:: To do ::
Looking at the entries, say how many lines contain the string "decoded". Offer nothing besides the number.

[Records from a dataset]
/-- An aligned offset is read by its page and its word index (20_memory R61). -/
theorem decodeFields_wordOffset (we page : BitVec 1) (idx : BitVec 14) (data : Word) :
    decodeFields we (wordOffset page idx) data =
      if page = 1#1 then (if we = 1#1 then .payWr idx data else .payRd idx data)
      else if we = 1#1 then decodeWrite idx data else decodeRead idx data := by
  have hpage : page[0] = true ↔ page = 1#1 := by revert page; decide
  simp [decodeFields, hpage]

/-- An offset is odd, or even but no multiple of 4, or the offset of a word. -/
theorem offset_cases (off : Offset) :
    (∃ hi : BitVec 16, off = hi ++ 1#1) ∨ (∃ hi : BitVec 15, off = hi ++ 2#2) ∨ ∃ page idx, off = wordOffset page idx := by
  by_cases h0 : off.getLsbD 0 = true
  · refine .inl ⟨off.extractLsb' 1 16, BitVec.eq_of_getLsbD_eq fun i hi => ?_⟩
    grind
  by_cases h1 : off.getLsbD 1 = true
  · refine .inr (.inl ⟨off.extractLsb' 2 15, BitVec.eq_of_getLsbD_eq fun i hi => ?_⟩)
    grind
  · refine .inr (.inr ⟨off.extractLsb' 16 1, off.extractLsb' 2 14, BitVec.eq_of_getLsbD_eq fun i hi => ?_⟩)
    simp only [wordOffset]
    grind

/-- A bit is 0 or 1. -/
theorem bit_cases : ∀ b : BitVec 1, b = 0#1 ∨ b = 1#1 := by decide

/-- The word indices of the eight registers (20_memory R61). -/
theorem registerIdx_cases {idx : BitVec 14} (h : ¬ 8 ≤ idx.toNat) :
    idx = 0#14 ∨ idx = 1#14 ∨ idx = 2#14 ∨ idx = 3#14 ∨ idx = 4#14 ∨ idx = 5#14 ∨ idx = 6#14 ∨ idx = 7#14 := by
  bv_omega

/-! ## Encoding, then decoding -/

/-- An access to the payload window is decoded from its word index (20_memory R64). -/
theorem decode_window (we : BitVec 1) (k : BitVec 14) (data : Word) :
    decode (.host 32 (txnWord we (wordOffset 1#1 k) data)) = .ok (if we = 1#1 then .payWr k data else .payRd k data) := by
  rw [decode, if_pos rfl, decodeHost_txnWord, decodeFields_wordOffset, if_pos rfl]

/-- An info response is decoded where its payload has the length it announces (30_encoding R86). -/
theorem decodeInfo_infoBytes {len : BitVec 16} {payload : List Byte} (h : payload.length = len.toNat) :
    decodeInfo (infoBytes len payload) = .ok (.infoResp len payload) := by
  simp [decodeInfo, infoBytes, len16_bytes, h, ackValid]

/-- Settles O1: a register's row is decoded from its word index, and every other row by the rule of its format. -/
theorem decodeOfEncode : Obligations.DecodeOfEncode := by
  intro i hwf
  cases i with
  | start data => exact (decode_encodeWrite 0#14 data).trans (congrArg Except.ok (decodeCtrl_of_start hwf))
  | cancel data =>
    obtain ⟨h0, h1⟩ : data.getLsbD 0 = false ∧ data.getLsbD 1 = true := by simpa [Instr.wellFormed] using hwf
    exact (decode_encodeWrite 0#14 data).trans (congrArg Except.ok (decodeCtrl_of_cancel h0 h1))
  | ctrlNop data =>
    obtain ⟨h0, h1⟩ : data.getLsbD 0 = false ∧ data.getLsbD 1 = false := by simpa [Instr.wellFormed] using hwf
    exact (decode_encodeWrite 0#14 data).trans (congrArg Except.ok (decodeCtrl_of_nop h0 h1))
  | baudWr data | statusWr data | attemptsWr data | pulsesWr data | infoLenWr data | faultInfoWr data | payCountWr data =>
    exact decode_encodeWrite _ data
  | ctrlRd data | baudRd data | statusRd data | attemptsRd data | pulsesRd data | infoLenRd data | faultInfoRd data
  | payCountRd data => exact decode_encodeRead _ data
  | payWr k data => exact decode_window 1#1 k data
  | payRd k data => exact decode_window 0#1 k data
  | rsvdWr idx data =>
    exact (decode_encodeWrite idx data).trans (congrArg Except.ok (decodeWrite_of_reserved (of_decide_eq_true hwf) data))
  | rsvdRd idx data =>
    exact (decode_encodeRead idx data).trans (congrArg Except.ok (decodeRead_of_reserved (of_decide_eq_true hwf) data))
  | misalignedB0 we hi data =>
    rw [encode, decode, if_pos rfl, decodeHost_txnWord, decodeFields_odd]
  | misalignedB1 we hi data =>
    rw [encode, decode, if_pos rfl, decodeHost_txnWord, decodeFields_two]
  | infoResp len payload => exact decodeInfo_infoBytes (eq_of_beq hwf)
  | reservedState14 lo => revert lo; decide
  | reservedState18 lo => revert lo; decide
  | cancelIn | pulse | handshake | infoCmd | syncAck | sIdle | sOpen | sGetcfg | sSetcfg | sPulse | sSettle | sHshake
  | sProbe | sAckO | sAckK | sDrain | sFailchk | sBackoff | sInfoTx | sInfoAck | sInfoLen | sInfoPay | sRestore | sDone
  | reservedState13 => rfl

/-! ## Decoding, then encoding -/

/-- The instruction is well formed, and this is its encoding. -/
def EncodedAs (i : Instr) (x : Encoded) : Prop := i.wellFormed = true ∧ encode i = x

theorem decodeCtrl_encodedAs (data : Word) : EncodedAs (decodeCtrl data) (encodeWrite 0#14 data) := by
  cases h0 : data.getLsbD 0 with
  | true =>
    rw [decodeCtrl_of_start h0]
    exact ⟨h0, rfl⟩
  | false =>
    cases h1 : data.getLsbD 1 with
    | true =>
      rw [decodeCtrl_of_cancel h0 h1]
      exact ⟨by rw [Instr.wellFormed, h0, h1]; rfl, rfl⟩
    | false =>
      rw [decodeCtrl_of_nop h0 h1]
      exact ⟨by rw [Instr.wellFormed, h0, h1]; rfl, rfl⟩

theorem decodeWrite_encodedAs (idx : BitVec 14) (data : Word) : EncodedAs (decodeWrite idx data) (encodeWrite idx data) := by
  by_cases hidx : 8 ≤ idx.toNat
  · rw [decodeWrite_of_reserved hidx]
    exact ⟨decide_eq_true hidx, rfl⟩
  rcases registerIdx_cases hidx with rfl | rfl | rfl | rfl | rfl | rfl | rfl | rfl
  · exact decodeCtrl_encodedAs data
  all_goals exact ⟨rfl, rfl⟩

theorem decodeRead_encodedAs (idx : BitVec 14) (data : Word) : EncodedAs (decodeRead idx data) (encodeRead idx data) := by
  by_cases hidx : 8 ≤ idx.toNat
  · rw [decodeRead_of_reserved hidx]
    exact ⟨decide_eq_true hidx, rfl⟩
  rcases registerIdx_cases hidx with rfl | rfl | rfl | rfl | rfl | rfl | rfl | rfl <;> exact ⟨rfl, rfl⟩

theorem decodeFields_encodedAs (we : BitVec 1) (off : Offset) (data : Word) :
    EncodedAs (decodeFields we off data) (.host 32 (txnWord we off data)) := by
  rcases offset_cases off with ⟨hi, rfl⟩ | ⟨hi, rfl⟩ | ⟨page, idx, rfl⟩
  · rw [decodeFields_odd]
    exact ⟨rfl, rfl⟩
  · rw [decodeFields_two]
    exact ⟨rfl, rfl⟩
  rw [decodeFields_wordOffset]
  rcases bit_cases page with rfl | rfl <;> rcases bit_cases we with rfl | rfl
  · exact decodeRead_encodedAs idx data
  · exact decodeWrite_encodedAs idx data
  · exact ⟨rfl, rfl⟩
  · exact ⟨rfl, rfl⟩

:: Your solution ::
3